= Katarina Zajc =

Professor of law and former Olympic alpine skier

Katarina (Katra) Zajc (born January 31, 1967) is a law professor at the University of Ljubljana, and a former alpine skier from Slovenia.

Zajc graduated from University of Ljubljana, where she earned her bachelor's degree in law. She continued her studies in the USA, where she received an LLM degree from Yale Law School and a PhD in economics from George Mason University. At George Mason University, she received a Snavely Award for being the best PhD student in economics.

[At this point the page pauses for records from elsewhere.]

/-- The hypotheses of `Obligations.LodestoneTransmission` can be met. -/
theorem test_witness_LodestoneTransmission :
    (∃ (s : State), (s.lodMode = 2) ∧ (s.lod.identityDue = false)) ∧
    (∃ (s : State) (n : Nat) (m : LodMessage), (∀ (w : Nat), s.mem.flipsOf 0 w = 0) ∧ (s.mgt.restarting = false) ∧ (s.mem.queues[6].packetLength = some n) ∧ (opaqueOf (List.map SpqWord.data (List.take n s.mem.queues[6].words)) = some m)) ∧
    (∃ (s : State) (type : Nat) (p : List Byte) (after : Lod), (s.txd.counting = true) ∧ (s.coreOff = false) ∧ (s.txd.sf % s.slotLength = 0) ∧ s.lod.lastSlot ≠ some s.txd.sf ∧ s.lodMode ≠ 0 ∧ (s.lod.busyUntil ≤ s.txd.sf) ∧ (s.deviceState < 3) ∧ (s.mgt.restarting = false) ∧ ((s.lod.answers.head? = some p ∧ type = 33 ∧ after = have __src := s.lod; { mode := __src.mode, busyUntil := __src.busyUntil, lastSlot := __src.lastSlot, frames := __src.frames, txSeq := __src.txSeq, answers := s.lod.answers.tail, propose := __src.propose, identityDue := __src.identityDue, identityAt := __src.identityAt, opaques := __src.opaques, template := __src.template, current := __src.current, header := __src.header, tracked := __src.tracked, gain := __src.gain, metric := __src.metric, estimateValid := __src.estimateValid, estimateNoted := __src.estimateNoted, cd := __src.cd, fo := __src.fo, rate := __src.rate, framesOk := __src.framesOk, hdrCrc := __src.hdrCrc, payCrc := __src.payCrc, preempted := __src.preempted, ignored := __src.ignored, foreign := __src.foreign, lastGroup := __src.lastGroup, rxBeacon := __src.rxBeacon, beaconAt := __src.beaconAt, inService := __src.inService, cancelling := __src.cancelling, rateNoted := __src.rateNoted, cancelNoted := __src.cancelNoted, inbox := __src.inbox, identified := __src.identified, mismatch := __src.mismatch, partner := __src.partner, partnerAt := __src.partnerAt, partnerMetric := __src.partnerMetric, lastValid := __src.lastValid, rxSeq := __src.rxSeq, missed := __src.missed, protoErrors := __src.protoErrors, rxDrops := __src.rxDrops, txRejects := __src.txRejects }) ∨ (s.lod.answers = [] ∧ s.lod.propose = some p ∧ type = 32 ∧ after = have __src := s.lod; { mode := __src.mode, busyUntil := __src.busyUntil, lastSlot := __src.lastSlot, frames := __src.frames, txSeq := __src.txSeq, answers := __src.answers, identityDue := __src.identityDue, identityAt := __src.identityAt, opaques := __src.opaques, template := __src.template, current := __src.current, header := __src.header, tracked := __src.tracked, gain := __src.gain, metric := __src.metric, estimateValid := __src.estimateValid, estimateNoted := __src.estimateNoted, cd := __src.cd, fo := __src.fo, rate := __src.rate, framesOk := __src.framesOk, hdrCrc := __src.hdrCrc, payCrc := __src.payCrc, preempted := __src.preempted, ignored := __src.ignored, foreign := __src.foreign, lastGroup := __src.lastGroup, rxBeacon := __src.rxBeacon, beaconAt := __src.beaconAt, inService := __src.inService, cancelling := __src.cancelling, rateNoted := __src.rateNoted, cancelNoted := __src.cancelNoted, inbox := __src.inbox, identified := __src.identified, mismatch := __src.mismatch, partner := __src.partner, partnerAt := __src.partnerAt, partnerMetric := __src.partnerMetric, lastValid := __src.lastValid, rxSeq := __src.rxSeq, missed := __src.missed, protoErrors := __src.protoErrors, rxDrops := __src.rxDrops, txRejects := __src.txRejects }) ∨ (s.lod.answers = [] ∧ s.lod.propose = none ∧ s.lod.identityDue = true ∧ p = s.identityPayload ∧ type = 1 ∧ after = have __src := s.lod; { mode := __src.mode, busyUntil := __src.busyUntil, lastSlot := __src.lastSlot, frames := __src.frames, txSeq := __src.txSeq, answers := __src.answers, propose := __src.propose, identityAt := s.now, opaques := __src.opaques, template := p, current := __src.current, header := __src.header, tracked := __src.tracked, gain := __src.gain, metric := __src.metric, estimateValid := __src.estimateValid, estimateNoted := __src.estimateNoted, cd := __src.cd, fo := __src.fo, rate := __src.rate, framesOk := __src.framesOk, hdrCrc := __src.hdrCrc, payCrc := __src.payCrc, preempted := __src.preempted, ignored := __src.ignored, foreign := __src.foreign, lastGroup := __src.lastGroup, rxBeacon := __src.rxBeacon, beaconAt := __src.beaconAt, inService := __src.inService, cancelling := __src.cancelling, rateNoted := __src.rateNoted, cancelNoted := __src.cancelNoted, inbox := __src.inbox, identified := __src.identified, mismatch := __src.mismatch, partner := __src.partner, partnerAt := __src.partnerAt, partnerMetric := __src.partnerMetric, lastValid := __src.lastValid, rxSeq := __src.rxSeq, missed := __src.missed, protoErrors := __src.protoErrors, rxDrops := __src.rxDrops, txRejects := __src.txRejects }) ∨ s.lod.answers = [] ∧ s.lod.propose = none ∧ s.lod.identityDue = false ∧ (List.map (fun m => (m.type, m.payload)) s.lod.opaques).head? = some (type, p) ∧ after = have __src := s.lod; { mode := __src.mode, busyUntil := __src.busyUntil, lastSlot := __src.lastSlot, frames := __src.frames, txSeq := __src.txSeq, answers := __src.answers, propose := __src.propose, identityDue := __src.identityDue, identityAt := __src.identityAt, opaques := s.lod.opaques.tail, template := __src.template, current := __src.current, header := __src.header, tracked := __src.tracked, gain := __src.gain, metric := __src.metric, estimateValid := __src.estimateValid, estimateNoted := __src.estimateNoted, cd := __src.cd, fo := __src.fo, rate := __src.rate, framesOk := __src.framesOk, hdrCrc := __src.hdrCrc, payCrc := __src.payCrc, preempted := __src.preempted, ignored := __src.ignored, foreign := __src.foreign, lastGroup := __src.lastGroup, rxBeacon := __src.rxBeacon, beaconAt := __src.beaconAt, inService := __src.inService, cancelling := __src.cancelling, rateNoted := __src.rateNoted, cancelNoted := __src.cancelNoted, inbox := __src.inbox, identified := __src.identified, mismatch := __src.mismatch, partner := __src.partner, partnerAt := __src.partnerAt, partnerMetric := __src.partnerMetric, lastValid := __src.lastValid, rxSeq := __src.rxSeq, missed := __src.missed, protoErrors := __src.protoErrors, rxDrops := __src.rxDrops, txRejects := __src.txRejects })) ∧
    (∃ (s : State) (r : Request), Admitted s r ∧ (r.target = { sec := 11, unit := 2 }) ∧ (r.payload = [])) :=
  ⟨⟨setP Param.lgMode 2 (ln up), by decide +kernel⟩,
   ⟨{ ln up with mem.queues := Vector.replicate 24 { head := [⟨0x800001, false⟩, ⟨7, true⟩] } }, 2, { type := 0x80, payload := [7] }, fun _ => rfl, by decide +kernel, by decide +kernel, by decide +kernel⟩,
   ⟨{ setP Param.lgMode 2 (ln up) with txd.sf := 0, lod.answers := [[1, 2, 3, 4]], lod.txSeq := 255, cnv.dacs := Vector.replicate 4 { running := true } }, 0x21, [1, 2, 3, 4], { { setP Param.lgMode 2 (ln up) with txd.sf := 0, lod.txSeq := 255 }.lod with answers := [] }, by decide +kernel⟩,
   ⟨ln up, ask ⟨11, 2, 0⟩ [], by decide +kernel⟩⟩
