-- ==== Sys2Proof/Tests/Slice0.lean ====
section
/-! SUPPORT. Tests on fixed values, with their results from spec/95_test_vectors.md or written out from the spec's
encodings, and for every statement with hypotheses a witness that they can be met together. -/

-- The tests are checked one after the other: side by side their kernel evaluations take far more memory.
set_option Elab.async false

namespace Sys2Proof.Tests

open Sys2Proof Sys2Proof.Machine

/-! ## Helpers -/

/-- The next state of an outcome, for comparison. -/
def after : Host.Outcome State Fault Refusal → Option State
  | .next s => some s
  | .fault _ => none
  | .refused _ => none

/-- The idle block with operands. -/
def idle (a b : Word) : State := { State.reset with opa := a, opb := b }

/-- The block with a pending command. -/
def pending (op : Op) (a b : Word) : State := { idle a b with pend := some ⟨op, a, b⟩, busy := true }

/-- The words RES and RESH hold after a step that completes a command. -/
def completes (op : Op) (a b : Word) : Option (Word × Word) :=
  (after (step { pending op a b with schedule := [.core] })).map fun t => (t.res, t.resh)

/-! ## Well-formedness: an ill-formed term for each check -/

theorem test_wf_rsv67_refuses_8 : (Instr.regwrRsv67 8#4 0#128).wf = false := by decide
theorem test_wf_rsv67_refuses_5 : (Instr.regwrRsv67 5#4 0#128).wf = false := by decide
theorem test_wf_rsv815_refuses_7 : (Instr.regwrRsv815 7#4 0#128).wf = false := by decide

/-! ## Decoding: every row by a word written out from R49 to R51, most of them words of the programs P1 to P4 -/

theorem test_decode_regrd : decodeTableWord 136 0x0500000000000000000000000000000000 = some (.regrd 5#4) := by
  decide +kernel
theorem test_decode_regrd_ignores_data : decodeTableWord 136 0x0fffffffffffffffffffffffffffffffff = some (.regrd 15#4) := by
  decide +kernel
theorem test_decode_regwrOpa :
    decodeTableWord 136 0x1066e94bd4ef8a2c3b884cfa59ca342b2e = some (.regwrOpa 0x66e94bd4ef8a2c3b884cfa59ca342b2e#128) := by
  decide +kernel
theorem test_decode_regwrOpb :
    decodeTableWord 136 0x1140000000000000000000000000000000 = some (.regwrOpb 0x40000000000000000000000000000000#128) := by
  decide +kernel
theorem test_decode_regwrRes : decodeTableWord 136 0x1200000000000000000000000000000005 = some (.regwrRes 5#128) := by
  decide +kernel
theorem test_decode_regwrResh : decodeTableWord 136 0x1300000000000000000000000000000005 = some (.regwrResh 5#128) := by
  decide +kernel
theorem test_decode_regwrCmd : decodeTableWord 136 0x1400000000000000000000000000000013 = some (.regwrCmd 0x13#128) := by
  decide +kernel
theorem test_decode_regwrStatus : decodeTableWord 136 0x1500000000000000000000000000000004 = some (.regwrStatus 4#128) := by
  decide +kernel
theorem test_decode_rsv_7 : decodeTableWord 136 0x1700000000000000000000000000000001 = some (.regwrRsv67 7#4 1#128) := by
  decide +kernel
theorem test_decode_rsv_8 : decodeTableWord 136 0x1800000000000000000000000000000001 = some (.regwrRsv815 8#4 1#128) := by
  decide +kernel
theorem test_decode_nop : decodeTableWord 128 0x0 = some .nop := by decide +kernel
theorem test_decode_enc : decodeTableWord 128 0x1 = some .enc := by decide +kernel
theorem test_decode_dec : decodeTableWord 128 0x2 = some .dec := by decide +kernel
theorem test_decode_gmul : decodeTableWord 128 0x3 = some .gmul := by decide +kernel
theorem test_decode_clmul : decodeTableWord 128 0x4 = some .clmul := by decide +kernel
theorem test_decode_red : decodeTableWord 128 0x5 = some .red := by decide +kernel

theorem test_decode_refuses_reserved_op : decodeWord 128 0x6 = .error .illegalCommand := by decide +kernel
theorem test_decode_refuses_reserved_bit :
    decodeWord 128 0x80000000000000000000000000000003 = .error .illegalCommand := by decide +kernel
theorem test_decode_refuses_bit_133 : decodeWord 136 0x3000000000000000000000000000000000 = .error .tooWide := by
  decide +kernel
theorem test_decode_refuses_length : decodeWord 144 0 = .error .noFormat := by decide +kernel

/-! ## Transactions (95_test_vectors.md section 2.1) -/

theorem test_T2_read_status : after (exec (.regrd 5#4) State.reset) = some { State.reset with reads := [0x0#128] } := by
  decide +kernel
theorem test_T26_read_status_leaves_flags :
    after (exec (.regrd 5#4) { State.reset with ill := true, ovr := true }) =
      some { State.reset with ill := true, ovr := true, reads := [0x6#128] } := by decide +kernel
theorem test_T5_write_opa : after (exec (.regwrOpa 1#128) State.reset) = some { State.reset with opa := 1#128 } := by
  decide +kernel
theorem test_R66_write_opb : after (exec (.regwrOpb 0xff#128) State.reset) = some { State.reset with opb := 0xff#128 } := by
  decide +kernel
theorem test_T6_write_res_ignored : after (exec (.regwrRes 5#128) State.reset) = some State.reset := by decide +kernel
theorem test_R67_write_resh_ignored : after (exec (.regwrResh 5#128) State.reset) = some State.reset := by decide +kernel
theorem test_T7_write_7_ignored :
    after (exec (.regwrRsv67 7#4 (BitVec.allOnes 128)) State.reset) = some State.reset := by decide +kernel
theorem test_R67_write_15_ignored :
    after (exec (.regwrRsv815 15#4 (BitVec.allOnes 128)) State.reset) = some State.reset := by decide +kernel
theorem test_T21_clear_ill :
    after (exec (.regwrStatus 2#128) { State.reset with ill := true, ovr := true }) =
      some { State.reset with ovr := true } := by decide +kernel
theorem test_T19_status_bit_0_ignored :
    after (exec (.regwrStatus 1#128) (pending .gmul 3#128 3#128)) = some (pending .gmul 3#128 3#128) := by decide +kernel
theorem test_T10_reserved_bit_is_illegal :
    after (exec (.regwrCmd 0x10#128) State.reset) = some { State.reset with ill := true } := by decide +kernel
theorem test_T15_illegal_while_busy_is_overrun :
    after (exec (.regwrCmd 0x6#128) (pending .gmul 3#128 3#128)) =
      some { pending .gmul 3#128 3#128 with ovr := true } := by decide +kernel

Zajc is currently a full professor of the Faculty of Law at the University of Ljubljana, where she is the President of the Chair of Law and Economics. In 2009, she started a six-year member term on the Judicial Council of Slovenia. In 2009-10, Zajc was a visiting professor at Utrecht University, Netherlands. Earlier in her career, she was also an arbiter at the Permanent Arbitrage at the Slovenian Chamber of Commerce, a lecturer at the Police Academy in Slovenia, a research and teaching assistant at George Mason University, USA, and a researcher at the Vienna Institute for Comparative Economic Studies, Austria.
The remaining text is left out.